Thursday, December 07, 2006

chapter7: Leading Productive Management Meeting


This chapter shows the way to plan and conduct productive meeting by determining when a meeting is the best forum for achieving the required result; establishing objectives, outcomes and agenda; performing essential essential planning; clarify roles and establishing ground rules; using common problem-solving techniques; managing meeting problems; and ensure follow-up the occurs. This chapter focuses on primarily on small group meeting intended to accomplish tasks or move actions forward inside an organization .

Deciding when a meeting is the best forum: You need to define a clear purpose and analyze your audience to determine whether a meeting is the best forum for what would you want to accomplish. Even without what appears to be a specific business purpose, meeting periodically can be beneficial. In company meeting, people see others they may not ordinarily see and feel connected to a large group. Meeting with no specific business objective might have motivation, recreation, or networking purpose- all potentiallly important in certain organization contexts. Referring to the three typical purposes for communication in business -that is. to inform, to persuade, or to instruct-will help you decide.

Completing the essential planning: you will need to decide about th epurpose, outcomes, agenda, setting, timing, and materials. To ensure your meeting are productive, you must conduct the necessary planning.

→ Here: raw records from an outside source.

/-- An operand lies in the scratchpad and in one bank group (R196). -/
def opndInRange (off n : Nat) : Bool := off + n ≤ 0x50000 && off / 0x14000 == (off + n - 1) / 0x14000

/-- Element e of row r of a block. -/
def blockElem (m : Space) (off f r e : Nat) : Nat :=
  leNat (m.getBytes (off + opndRow f * r) (opndRow f)) / 2 ^ (opndW f * e) % 2 ^ opndW f

/-- The group of element (i, j), with its flags (R50, R51): an FP32 pattern, or an INT32 one for INT8.
DEDUCED (assumption 14). -/
def mmaGroup (f ea eb : Nat) (ps : List (Nat × Nat)) : Nat × Fl :=
  match f with
  | 3 => lnsGroup ea eb ps
  | 4 => (wrapTo 32 (iGroup ps), 0)
  | 1 => fGroup bf16 true ps
  | _ => fGroup fp16 true ps

/-- All groups of a command. -/
def mmaGroups (m : Space) (f : Word) (t : Bool) (offA offB : Nat) : SMap (BitVec 32) × Fl :=
  let k := fwFmt f
  let ea := if k = 3 then (m.byte (fwSca f)).toNat else 127
  let eb := if k = 3 then (m.byte (fwScb f)).toNat else 127
  (List.range 1024).foldl (fun (acc : SMap (BitVec 32) × Fl) e =>
    let i := e / 32
    let j := e % 32
    let ps := (List.range 32).map fun n =>
      (if t then blockElem m offA k n i else blockElem m offA k i n, blockElem m offB k n j)
    let r := mmaGroup k ea eb ps
    (SMap.put 0 acc.1 e (BitVec.ofNat 32 r.1), acc.2 ||| r.2)) ([], 0)

/-- The extents an operand word and two pointers read, as offset and length (R196). -/
def mmaExtents (f : Word) (a b : Nat) : List (Nat × Nat) :=
  let n := opndBytes (fwFmt f)
  [(a, n), (b, n)] ++ if fwFmt f = 3 then [(fwSca f, 1), (fwScb f, 1)] else []

/-- Atoms of extents that are POISON or hold an error. -/
def extentsTrouble (m : Space) (es : List (Nat × Nat)) : Bool × List Nat :=
  let ats := es.flatMap fun e => atomsOf e.1 e.2
  (ats.any fun i => m.atom i == .poison || m.bad i, ats.filter fun i => m.bad i)

/-- Make atoms of a core's scratchpad POISON. -/
def poisonSpad (ch c : Nat) (is : List Nat) (s : State) : State :=
  s.updCore ch c fun y => { y with spad := is.foldl (fun m i => m.toPoison i) y.spad }

/-- The lease after a command starts: NONE with the last one (R189). -/
def Lease.spend : Lease → Lease
  | .holding r => if r ≤ 1 then .none else .holding (r - 1)
  | l => l

/-- MMA and MMAT: every check, then the start. -/
def aMma (t : Bool) (acc : BitVec 9) (ma mb : BitVec 4) (s : State) : State :=
  let m := s.mside
  let x := s.here
  let ch := s.act.chair
  let c := s.act.core
  let u := x.quad (quadOf c)
  match m.lease with
  | .none => raiseC 0x13 s
  | .waiting _ | .lapsed _ => s
  | .holding _ =>
    if (m.tile acc.toNat).st = .held then s
    else if x.cycle < u.busy ∨ s.fmtNew then s
    else match m.fmtHead s.act.prov.esn with
    | none => raiseC 0x16 s
    | some f =>
      let a := m.ptr ma
      let b := m.ptr mb
      let n := opndBytes (fwFmt f)
      let es := mmaExtents f a b
      if operandWordOk f = false then raiseC 0x17 s
      else if !(opndInRange a n && opndInRange b n) then raiseC 0x15 s
      else if a / 0x14000 = b / 0x14000 then raiseC 0x14 s
      else if (es.all fun e => x.ownOk c e.1 e.2) = false then raiseC 0x18 s
      else
        let s := findTileErrors ch c s.act.prov [acc.toNat] s
        if anyPoison s.mside (m.kept [acc.toNat]) then raiseC 0x1A s
        else
          let tr := extentsTrouble s.me.spad es
          if tr.1 then raiseC 0x1A (poisonSpad ch c tr.2 s)
          else
            let (g, fl) := mmaGroups s.me.spad f t a b
            let fin := x.cycle + furnaceCycles (fwFmt f)
            let l := m.lease.spend
            let (id, s) := s.fresh
            let p : MPend := { id := id, op := .mma acc g (fwFmt f == 4) fl fin, sig := s.sig }
            let m := s.mside.popFmt
            let s := s.setM { m with lease := l, idle := 0, startAt := some x.cycle, pend := m.pend ++ [p] }
            let s := s.updChair ch fun x =>
              x.setQuad (quadOf c) { u with busy := fin, freeAt := if l.holds then u.freeAt else x.cycle }
            retire s

def execMma (acc : BitVec 9) (ma mb : BitVec 4) (s : State) : Res := .next (aMma false acc ma mb s)
def execMmat (acc : BitVec 9) (ma mb : BitVec 4) (s : State) : Res := .next (aMma true acc ma mb s)

/-- A tile with a group added to every element (R50, R51). -/
def addGroup (t : Tile) (g : SMap (BitVec 32)) (int : Bool) : Tile × Fl :=
  let r := (List.range 1024).foldl (fun (acc : SMap (BitVec 32) × Fl) e =>
    let x := SMap.get 0 t.data e
    let y := SMap.get 0 g e
    if int then (SMap.put 0 acc.1 e (x + y), acc.2)
    else
      let z := fAdd fp32 .rne (unpack fp32 x.toNat) (unpack fp32 y.toNat)
      (SMap.put 0 acc.1 e (BitVec.ofNat 32 z.1), acc.2 ||| z.2)) ([], 0)
  ({ st := .home, data := r.1 }, r.2)

/-- Take a started word of a core away. -/
def dropPend (ch c id : Nat) (s : State) : State :=
  s.updCore ch c fun y => { y with m := { y.m with pend := y.m.pend.filter (·.id ≠ id) } }

/-- A started furnace command lands (R197, R202).  A tile that has become POISON stays so; a hold of a later ACCWB
stays too. -/
def landMma (ch c : Nat) (p : MPend) (s : State) : State :=
  match p.op with
  | .mma acc g int fl _ =>
    let y := s.core ch c
    let t := y.m.tile acc.toNat
    let r := if t.real = .poison then (t, 0) else
      let r := addGroup t g int
      (t.become { r.1 with err := t.err }, r.2)
    let y := { y with m := y.m.setTile acc.toNat r.1, x := { y.x with flags := y.x.flags ||| fl ||| r.2 } }
    addSig ch c p.sig 3 (dropPend ch c p.id (s.setCore ch c y))
  | _ => s

/-- The oldest furnace command of a core whose tile no earlier started word names. -/
def MSide.nextMma (m : MSide) : Option MPend :=
  m.pend.find? fun p => p.op.isMma && !pendBlocked p.op.tiles p.id m.pend

/-- A furnace command whose cycles are done can land (R188, R197). -/
def MSide.mmaDue (m : MSide) (cycle : Nat) : Bool :=
  m.nextMma.any fun p => match p.op with
    | .mma _ _ _ _ fin => fin ≤ cycle
    | _ => false

/-- FURNACE_COMMAND_COMPLETE: the oldest started command of a core that can land does, once its cycles are done
(R188, R197). -/
def execFurnaceCommandComplete (ch c : Nat) (s : State) : Res :=
  let x := s.chair ch
  .next (if x.st ≠ .run then s
    else match (x.core c).m.nextMma with
    | none => s
    | some p => match p.op with
      | .mma _ _ _ _ fin => if fin ≤ x.cycle then landMma ch c p s else s
      | _ => s)

/-- The started commands of a core drain into their tiles before a freeze (R189); one whose tile an unfinished earlier
word names keeps its group and lands after the restart.
DEDUCED (assumption 74). -/
def drainMma (ch c : Nat) (s : State) : State :=
  (s.core ch c).m.pend.foldl (fun s p =>
    let m := (s.core ch c).m
    if p.op.isMma && !pendBlocked p.op.tiles p.id m.pend then landMma ch c p s else s) s

/-! ## Tile words (R199) -/

/-- Start a word on tiles. -/
def startTiles (op : MOp) (s : State) : State :=
  let (id, s) := s.fresh
  let m := s.mside
  retire (s.setM { m with pend := m.pend ++ [{ id := id, op := op, sig := s.sig }] })

/-- A tile of a word is HELD (R188). -/
def tilesBusy (m : MSide) (ts : List Nat) : Bool := ts.any fun t => (m.tile t).st == .held

/-- Why a word on tiles stops. -/
inductive MFail where
  | code (n : Nat) | ctx (reason : Nat)
  deriving DecidableEq, Repr, Inhabited

/-- The scratchpad extent that ACCRD or ACCWR has left to move. -/
def MOp.extent : MOp → Option (Nat × Nat)
  | .accrd _ off k n | .accwr _ off k n => some (off + 32 * n, 4096 * (k.toNat + 1) - 32 * n)
  | _ => none

/-- The checks of a word on tiles `ts`, made before anything changes (R198, R199); errors found on the way make
their atom or tile POISON. -/
def tileChecks (ch c : Nat) (op : MOp) (ts : List Nat) (p : Prov) (s : State) : Option MFail × State :=
  let x := s.chair ch
  match op.extent with
  | none =>
    let s := findTileErrors ch c p ts s
    (if anyPoison (s.core ch c).m ts then some (.code 0x1A) else none, s)
  | some (off, n) =>
    if off + n > 0x50000 then (some (.code 0x15), s)
    else if x.ownOk c off n = false then (some (.code 0x18), s)
    else
      let tr := extentsTrouble (x.core c).spad [(off, n)]
      let s := poisonSpad ch c tr.2 (findTileErrors ch c p ts s)
      if tr.1 || anyPoison (s.core ch c).m ts then (some (.code 0x1A), s)
      else if (atomsOf off n).any fun i => (x.core c).spad.atom i == .replica then (some (.ctx 2), s)
      else (none, s)

/-- Issue a word on tiles. -/
def aTiles (op : MOp) (s : State) : Res :=
  .next (if tilesBusy s.mside op.tiles then s
    else match tileChecks s.act.chair s.act.core op (s.mside.kept op.tiles) s.act.prov s with
    | (some (.code n), s) => raiseC n s
    | (some (.ctx r), s) => contextError (s.ctxOf s.act.chair) r s.act.prov 0 s
    | (none, s) => startTiles op s)

def execAccz (acc : BitVec 9) (k : BitVec 5) (s : State) : Res := aTiles (.accz acc k) s
def execAccrd (acc : BitVec 9) (m : BitVec 4) (k : BitVec 5) (s : State) : Res :=
  aTiles (.accrd acc (s.mside.ptr m) k 0) s
def execAccwr (acc : BitVec 9) (m : BitVec 4) (k : BitVec 5) (s : State) : Res :=
  aTiles (.accwr acc (s.mside.ptr m) k 0) s
def execAccmv (acc t : BitVec 9) (k : BitVec 5) (s : State) : Res := aTiles (.accmv acc t k) s

/-- ACCREL: a HELD tile is marked at once; the others become VACANT when the word completes (R198). -/
def execAccrel (acc : BitVec 9) (k : BitVec 5) (s : State) : Res :=
  let m := (tileRange acc k).foldl (fun m t =>
    let v := m.tile t
    if v.st = .held then m.setTile t { v with pendingRel := true } else m) s.mside
  .next (startTiles (.accrel acc k) (s.setM m))

def execMwait (s : State) : Res :=
  if s.mside.pend.isEmpty then mDone s.mside s else .next s

/-! ## ACCWB (R200, R201) -/

/-- The bytes of an output row. -/
def outRow (f : Word) : Nat := if fwFmt f = 3 then 24 else 4 * ((VType.ofCode (fwFmt f)).elim 0 VType.w)

/-- The rounding mode of an output word at element (i, j) of its tile t (R53, R54). -/
def outMode (f : Word) (t i j : Nat) : RMode :=
  if fwRnd f = 4 then .dith (dither i j ((fwPhase f + t) % 32)) else RMode.ofCode (fwRnd f)

/-- The exact sum of two FP32 values; +∞ and −∞ give an invalid NaN. -/
def exactAdd (mode : RMode) (a b : FVal) : FVal × Fl :=
  match a, b with
  | .nan s, y => (.nan (s || y.snan), 0)
  | _, .nan s => (.nan s, 0)
  | .inf n, .inf k => if n = k then (.inf n, 0) else (.nan false, flNV)
  | .inf n, _ => (.inf n, 0)
  | _, .inf n => (.inf n, 0)
  | .fin n1 m1 e1, .fin n2 m2 e2 =>
    let (v, e) := addFin n1 m1 e1 n2 m2 e2
    (.fin (if v = 0 then zeroSum mode n1 n2 else v < 0) v.natAbs e, 0)

/-- Scale a value by 2^(127 − OSCALE), exactly. -/
def FVal.scale (a : FVal) (scale : Nat) : FVal :=
  match a with
  | .fin n m e => .fin n m (e + 127 - scale)
  | v => v

/-- An element of an FP32 tile with its bias, as the output word gives it. -/
def outFloat (f : Word) (mode : RMode) (x b : Nat) : Nat × Fl :=
  let (v, fl) := if fwBias f then exactAdd mode (unpack fp32 x) (unpack fp32 b) else (unpack fp32 x, 0)
  let r := if fwFmt f = 3 then toLns mode (fwScale f) v
    else match VType.ofCode (fwFmt f) with
      | none => (0, 0)
      | some u => match VType.fmt u with
        | some n => roundVal n mode (v.scale (fwScale f))
        | none =>
          let r := fToInt mode (VType.lo u) (VType.hi u) (v.scale (fwScale f))
          (wrapTo (VType.w u) r.1, r.2)
  (r.1, fl ||| r.2)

  • clarifying purpose and expected Outcome -care to define your one main overall purpose-
  • determining topics for the agenda -estimate the time to cover each topic-
  • selecting attendees -right attendees match with an objective-
  • considering the setting -location,equipment and layout of the rooms-
  • determining when to meet -people's schedules & commitments- no longer about 60-90 mins.
  • establishing needed meeting information -provide info to the group before or during the meeting

Next when the meeting conduct a productive meeting. you should consider a common problem-solving tools are as follows: 1) Brainstorming 2) Ranking or rating 3) sorting by category 4) Edward de Bono's six thinking hats 5) opposition analysis 6) decision trees 7) from/to analysis 8)force-field analysis 9) the matrix 10) frameworks

One of the most important responsibilities is to manage the problem and conflicts. Negative thinking and resistance to the ideas of others or changes of any kind are two common problem we found in the meeting. We can stop negativity by setting a ground rule. There are some techniques to manage resistance; verify, clarify, align and probe technique. We can manage the conflict by applying different levels of assertiveness and cooperation. Culture differences concern should be realized to narrow and limit the potential conflict. The last step is ensuring meeting lead to action by assigning specific tasks to specific people, reviewing all actions and responsibilities at the end of the meeting, providing a meeting summary with assigned deliverables included, and following up on action items in a reasonable time.